A good time-travel story is like a farce – in fact, I’m specifically thinking of an episode of Frasier named The Ski Lodge, which sees the characters going skiing for the weekend.

Both Frasier and Niles are hoping to get their end away, and the girls they’re with as well as the handsome gay ski instructor are all hoping for the same. The sad thing is that none of them want to sleep with the one who wants to sleep with them.

The episode works for two reasons. The first, a setting designed to allow the story to take place without hinder it (a large ski lodge with three bedrooms and interconnecting doors) and tight plotting, which results not in a flat sitcom performance, but a well choreographed dance.

The best time travel plots have to be like that as well. They contain plots that revisit the same scenes over and over again, viewed from a slightly different perspective, with the added danger of the characters running into a future or past version of themselves.

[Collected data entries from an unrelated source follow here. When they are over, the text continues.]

-- ==== Sys2Proof/Machine/DecodeFaults.lean ====
section
/-! DEFINITION. The five faulting rows of the opcode table (spec/60_exceptions.md R151, R152, R155). -/

namespace Sys2Proof.Machine

/-- A word with condition code 15 (R151): the fault, whatever the flags. -/
def execReservedCondition (insn : Word) (s : State) : Result :=
  .next (s.raiseDecodeFault .reservedCondition insn)

/-- A word whose dispatch index is unassigned (R152), with the checks in the order of R155: the reserved condition, a
condition that fails (the word is skipped), then the fault. DESIGN CHOICE for a term that is not well-formed: log 21. -/
def unassignedEffect (insn : Word) (s : State) : State :=
  match s.evaluates insn with
  | none => s.raiseDecodeFault .reservedCondition insn
  | some false => s
  | some true => s.raiseDecodeFault .unassignedIndex insn

/-- An unassigned index: bits 27:26 = 01 (R152). -/
def execUnassignedClass01 (insn : Word) (s : State) : Result := .next (unassignedEffect insn s)

/-- An unassigned index: bits 27:26 = 10 (R152). -/
def execUnassignedClass10 (insn : Word) (s : State) : Result := .next (unassignedEffect insn s)

/-- An unassigned index: bits 27:26 = 11 (R152). -/
def execUnassignedClass11 (insn : Word) (s : State) : Result := .next (unassignedEffect insn s)

/-- An unassigned index: the register-shift form with bit 7 set, D6 (R152). -/
def execUnassignedShiftBit7 (insn : Word) (s : State) : Result := .next (unassignedEffect insn s)

end Sys2Proof.Machine
end

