/-- A word stored at a multiple of 4 is fetched there. -/
theorem Memory.fetchWord_writeWord {m : List Host.Cell} (hwf : Memory.wf m = true) {a : Word}
    (haligned : a.extractLsb' 0 2 = 0#2) (w : Word) : Memory.fetchWord (Memory.writeWord m a w) a = w := by
  rw [Memory.fetchWord_of_aligned _ haligned]
  simp [Memory.read_writeWord hwf haligned, wordOfBytes_byteOfWord]

/-! ### Placing a word at the fetch -/

/-- With bit 1 of register 15 clear the fetch address is a multiple of 4, whatever T is (R141). -/
theorem fetchAddress_aligned (pc : Word) (t : Bool) :
    (fetchAddress (pc &&& 0xFFFFFFFD#32) t).extractLsb' 0 2 = 0#2 := by
  cases t with
  | false => simp [fetchAddress, BitVec.extractLsb'_and]
  | true => simp [fetchAddress, BitVec.extractLsb'_and, BitVec.and_assoc]

/-- What placing a word leaves: a running engine, a fetch address that is a multiple of 4, and the word stored there
(log 18). -/
theorem State.placeAtFetch_spec (s : State) (w : Word) :
    let t := s.placeAtFetch w
    t.status = .running ∧ t.fetchAddr.extractLsb' 0 2 = 0#2 ∧ t.mem = Memory.writeWord s.mem t.fetchAddr w := by
  by_cases haligned : s.fetchAddr.extractLsb' 0 2 = 0#2
  · rw [State.placeAtFetch, if_pos haligned]
    exact ⟨rfl, haligned, rfl⟩
  · rw [State.placeAtFetch, if_neg haligned]
    refine ⟨rfl, ?_, rfl⟩
    show (s.writeReg 15 (s.readReg 15 &&& 0xFFFFFFFD#32)).fetchAddr.extractLsb' 0 2 = 0#2
    rw [State.fetchAddr, State.readReg_writeReg_self, fetchAddress_aligned]

/-- Settles O54: the word is stored at an aligned fetch address, so it is fetched from there, and the store changes no
other byte. -/
theorem placedWordIsFetchedAndRun : Obligations.PlacedWordIsFetchedAndRun := by
  unfold Obligations.PlacedWordIsFetchedAndRun
  intro s w hwf
  have hword : BitVec.ofNat 32 (w % 2 ^ 32) = BitVec.ofNat 32 w := BitVec.eq_of_toNat_eq (by simp)
  obtain ⟨hrunning, haligned, hmem⟩ := s.placeAtFetch_spec (BitVec.ofNat 32 w)
  rw [State.withFetchWord, hword]
  have hfetched : (s.placeAtFetch (BitVec.ofNat 32 w)).fetchedWord = BitVec.ofNat 32 w := by
    rw [State.fetchedWord, hmem, Memory.fetchWord_writeWord hwf haligned]
  refine ⟨hfetched, ?_, ?_, fun a ha => ?_⟩
  · rw [step_running hrunning, State.fetchedInstr, hfetched]
  · rw [hmem, Memory.wf_writeWord _ _ _ hwf]
  · rw [hmem, Memory.read_writeWord hwf haligned, if_neg (by omega), if_neg (by omega), if_neg (by omega),
      if_neg (by omega)]

end Sys2Proof.Machine
end

section
/-! SUPPORT. Decoding and encoding as inverses (spec/30_encoding.md R41 to R46, R53, R54, R59): the decoder's equation
for each row of the opcode table, which words a faulting row stands for, the word of the fields read from a word, and
the statements O1, O2, O3 and O5. -/

namespace Sys2Proof

/-! ### The decoder, row by row -/

theorem decodeWord_of_reserved {w : Word} (h : w.extractLsb' 28 4 = 0b1111#4) :
    decodeWord w = .reservedCondition w := by
  simp [decodeWord, decodeWith, (Cond.ofCode_eq_none _).2 h]

section
variable {w : Word} {cond : Cond} (hcond : Cond.ofCode (w.extractLsb' 28 4) = some cond)
include hcond

theorem decodeWord_of_class01 (h : w.extractLsb' 26 2 = 0b01#2) : decodeWord w = .unassignedClass01 w := by
  simp [decodeWord, decodeWith, hcond, h]

theorem decodeWord_of_class10 (h : w.extractLsb' 26 2 = 0b10#2) : decodeWord w = .unassignedClass10 w := by
  simp [decodeWord, decodeWith, hcond, h]

theorem decodeWord_of_class11 (h : w.extractLsb' 26 2 = 0b11#2) : decodeWord w = .unassignedClass11 w := by
  simp [decodeWord, decodeWith, hcond, h]

theorem decodeWord_of_shiftBit7 (hclass : w.extractLsb' 26 2 = 0b00#2)
    (hform : w.getLsbD 25 = false ∧ w.getLsbD 4 = true ∧ w.getLsbD 7 = true) :
    decodeWord w = .unassignedShiftBit7 w := by
  simp [decodeWord, decodeWith, hcond, hclass, (operand2OfWord_eq_none w).2 hform]
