-- ==== Sys2Proof/Tests/Slice0.lean ====
section
/-! SUPPORT. The author's own tests: words written out from the tables of 30_encoding.md, single steps with
the values of 95_test_vectors.md and of the rules' examples, and for every statement with hypotheses a
concrete state and operands that meet them. -/

namespace Sys2Proof.Tests

open Sys2Proof.Machine

/-! ### Helpers -/

/-- The state an outcome goes on with. -/
def nextOf : Host.Outcome State Fault Refusal → Option State
  | .next t => some t
  | .fault _ => none
  | .refused _ => none

/-- The response that an outcome leaves. -/
def rspOf (o : Host.Outcome State Fault Refusal) : Option Response := (nextOf o).bind State.rsp

/-- An ACTIVE core that holds a lane block and some bytes. -/
def activeState (b : LaneBlock) (buf : List Byte) : State :=
  { State.reset with
    lanes := b
    buf := buf
    phase := .active }

/-- A core whose digest has been returned. -/
def doneState : State := { State.reset with phase := .done }

/-- The key of the source's scenarios, bytes 0x00 to 0x1f (40_lane_ops.md R95). -/
def keyB : Vec4 :=
  ⟨0x0706050403020100#64, 0x0f0e0d0c0b0a0908#64, 0x1716151413121110#64, 0x1f1e1d1c1b1a1918#64⟩

/-- `n` bytes counting up from `a`. -/
def countBytes (a n : Nat) : List Byte := (List.range n).map (fun k => BitVec.ofNat 8 (a + k))

/-- A core to which the host presents these moves. -/
def hostState (s : State) (h : List HostEvent) : State := { s with host := h }

/-! ### Decoding: words written bit by bit, RSV SEL NB OP (R61, R63) -/

theorem test_decode_reset :
    decode ⟨0b0000_00_000000_0001#16, 0x1f1e1d1c1b1a191817161514131211100f0e0d0c0b0a09080706050403020100#256⟩
      = .instr (.reset keyB) := by decide +kernel

theorem test_decode_update :
    decode ⟨0b0000_00_000011_0010#16, 0xddccbbaa#256⟩ = .instr (.update [0xaa#8, 0xbb#8, 0xcc#8]) := by
  decide +kernel

theorem test_decode_fin64 : decode ⟨0b0000_00_000000_0100#16, 5#256⟩ = .instr .fin64 := by decide +kernel

theorem test_decode_fin128 : decode ⟨0b0000_00_000000_0101#16, 5#256⟩ = .instr .fin128 := by
  decide +kernel

theorem test_decode_fin256 : decode ⟨0b0000_00_000000_0110#16, 5#256⟩ = .instr .fin256 := by
  decide +kernel

theorem test_decode_rdst : decode ⟨0b0000_00_000000_1000#16, 5#256⟩ = .instr .rdst := by decide +kernel

theorem test_decode_rdreg_mul1 : decode ⟨0b0000_11_000000_1001#16, 5#256⟩ = .instr (.rdreg .mul1) := by
  decide +kernel

theorem test_decode_rdreg_v1 : decode ⟨0b0000_01_000000_1001#16, 5#256⟩ = .instr (.rdreg .v1) := by
  decide +kernel

/-- NB = 33 is a BadLength, NB = 63 too, NB = 32 is not (R65). -/
theorem test_decode_length_boundary :
    decode ⟨0b0000_00_100001_0010#16, 0#256⟩ = .badLength
    ∧ decode ⟨0b0000_00_111111_0010#16, 0#256⟩ = .badLength
    ∧ decode ⟨0b0000_00_100000_0010#16, 0#256⟩ = .instr (.update (List.replicate 32 0#8)) := by
  decide +kernel

/-- RSV is looked at before the length (R67, R173). -/
theorem test_decode_rsv_first : decode ⟨0b1000_00_100001_0010#16, 0#256⟩ = .illegalCmd := by
  decide +kernel

/-- NB outside UPDATE, SEL outside RDREG, and an unassigned OP (R65). -/
theorem test_decode_illegal :
    decode ⟨0b0000_00_000001_1001#16, 0#256⟩ = .illegalCmd
    ∧ decode ⟨0b0000_01_000000_0010#16, 0#256⟩ = .illegalCmd
    ∧ decode ⟨0b0000_00_000000_0011#16, 0#256⟩ = .illegalCmd := by decide +kernel

/-- The 34 bytes of `UPDATE aa` (R60, R69). -/
theorem test_command_bytes :
    (encode (.update [0xaa#8])).toBytes
      = [0x12#8, 0x00#8, 0xaa#8] ++ List.replicate 31 0#8 := by decide +kernel

theorem test_decodeTableWord_rdreg : decodeTableWord 16 0x0809 = some (.rdreg .mul0) := by
  decide +kernel

/-! ### WellFormed: ill-formed terms that the check refuses -/

theorem test_wellFormed_refuses_33_bytes : (Instr.update (List.replicate 33 0#8)).wellFormed = false := by
  decide

theorem test_wellFormed_admits_32_bytes : (Instr.update (List.replicate 32 0#8)).wellFormed = true := by
  decide

/-! ### One step: the examples of the rules and 95_test_vectors.md -/

/-- R111, example: `v0` and `v1` after RESET 1, 2, 3, 4. -/
theorem test_reset_keyA :
    ((nextOf (exec (.reset ⟨1#64, 2#64, 3#64, 4#64⟩) State.reset)).map (fun t => (t.lanes.v0, t.lanes.v1)))
      = some (⟨0xdbe6d5d5fe4cce2e#64, 0xa4093822299f31d2#64, 0x13198a2e03707347#64, 0x243f6a8885a308d7#64⟩,
              ⟨0x3bd39e11cb0ef593#64, 0xc0acf16bb5f18a8c#64, 0xbe5466cc34e90c6c#64,
               0x452821e238d01377#64⟩) := by decide +kernel

/-- R124, example: 10 bytes wait, the next 30 complete one packet and leave 8; `v0` is that of the
example of R120. -/
theorem test_update_completes_a_packet :
    ((nextOf (exec (.update (countBytes 10 30)) (activeState (resetLanes keyB) (countBytes 0 10)))).map
        (fun t => (t.lanes.v0, t.buf)))
      = some (⟨0xdf332ea141b5548f#64, 0x870ce55a162fae53#64, 0x8f05a3985ccd10fa#64, 0x57a00fab9814470a#64⟩,
              [0x20#8, 0x21#8, 0x22#8, 0x23#8, 0x24#8, 0x25#8, 0x26#8, 0x27#8]) := by decide +kernel

/-- R173: NB = 40 outside ACTIVE is a BadLength, not a SeqError. -/
theorem test_update_long_before_phase :
    rspOf (step (hostState State.reset [.command ⟨0x0282#16, 0#256⟩]))
      = some ⟨true, some .badLength, 0#256⟩ := by decide +kernel

/-- R145, example (scenario S3). -/
theorem test_fin64_empty_message :
    rspOf (exec .fin64 (activeState (resetLanes keyB) [])) = some ⟨false, none, 0x907a56de22c26e53#256⟩ := by
  decide +kernel

/-- Scenario S4: the message of the one byte 00 (section 6.3 of 95_test_vectors.md, n = 1). -/
theorem test_fin64_one_byte :
    rspOf (exec .fin64 (activeState (resetLanes keyB) [0#8])) = some ⟨false, none, 0x7eab43aac7cddd78#256⟩ := by
  decide +kernel

/-- R146, example. -/
theorem test_fin128_empty_message :
    rspOf (exec .fin128 (activeState (resetLanes keyB) []))
      = some ⟨false, none, 0x33565e767f093e6f0fed268f9d8ffec7#256⟩ := by decide +kernel

/-- R147, example. -/
theorem test_fin256_empty_message :
    rspOf (exec .fin256 (activeState (resetLanes keyB) []))
      = some ⟨false, none,
          0x41da233145751df4b3aebeccb98714ffd946017313c7351fdd44482ac2c874f5#256⟩ := by decide +kernel

/-- R160, examples: 10 bytes waiting, and the status after a rejected UPDATE. -/
theorem test_rdst_examples :
    rspOf (exec .rdst (activeState (resetLanes keyB) (countBytes 0 10))) = some ⟨false, none, 0xa01#256⟩
    ∧ rspOf (exec .rdst { State.reset with err := true, errCode := some .seqError })
        = some ⟨false, none, 0x1c#256⟩ := by decide +kernel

The plotting has to be tight and the setting has to be established, or else you risk running up with a mess.

That is exactly what you get in Harry Potter and the Prisoner of Azkaban – which before re-reading it I would have said was probably my favourite instalment of the Harry Potter series.

Now, having re-read it, I can tell you, it IS my favourite. The whole novel, short though it may be in comparison to the subsequent books, spends its time building up to the climax, the moment that begins at the point where Hermione, complete with a melodramatic lip tremble (I imagine) informs the boys that Hagrid lost the appeal for his Hippogriff Buckbeak.

From there, Rowling barrels through plot twists and developments that she’s had simmering along nicely, some since the first and second books, with a wonderful time travel section that I just adore.

However, my favourite part of the book, and maybe my favourite part of the series comes early on. Shortly after escaping the Dursleys and being put up in the Leaky Cauldron, Harry spends his last two weeks of the summer holidays in Diagon Alley.

It seems to me, that when Harry was looking for his happy memory in order to conjure his Patronus, he should have looked to that sunny fortnight in London. It’s the first moment of the series where we truly get a sense of Harry being happy, he is carefree and without responsibility.

In retrospect, it’s also the last time before the end of the series where it feels Harry experiences happiness, a true care-free time. It could be argued that his trip to the Quidditch World Cup (pre the Death Eaters arrival) in Goblet of Fire is a happy time for Harry, but it struck me as I was reading this chapter, how tense he seems to be when with his friends.

He always seems to have a responsibility to his friends, to be the middle-man in the sniping between Ron and Hermione. To downplay parts of himself to make them both feel more comfortable – one of the biggest recurring themes in the books is Harry feeling uncomfortable at having money when Ron doesn’t.

During his ‘holiday’ in Diagon Alley, the biggest worry Harry has is that his hair won’t stay flat. This wonderful little bubble only bursts when Ron and Hermione descend on the Leaky Cauldron.

The Prisoner of Azkaban is a turning point for the series. It marks the end of Harry’s more innocent years, but also fires the starting pistol for the rest of the series. It’s clear from the end of this book that the series is only going to get darker and more epic.

It’s no wonder that the Harry Potter hype that was starting to sweep the world really took hold after the release of Azkaban, it’s probably JK Rowling’s finest piece.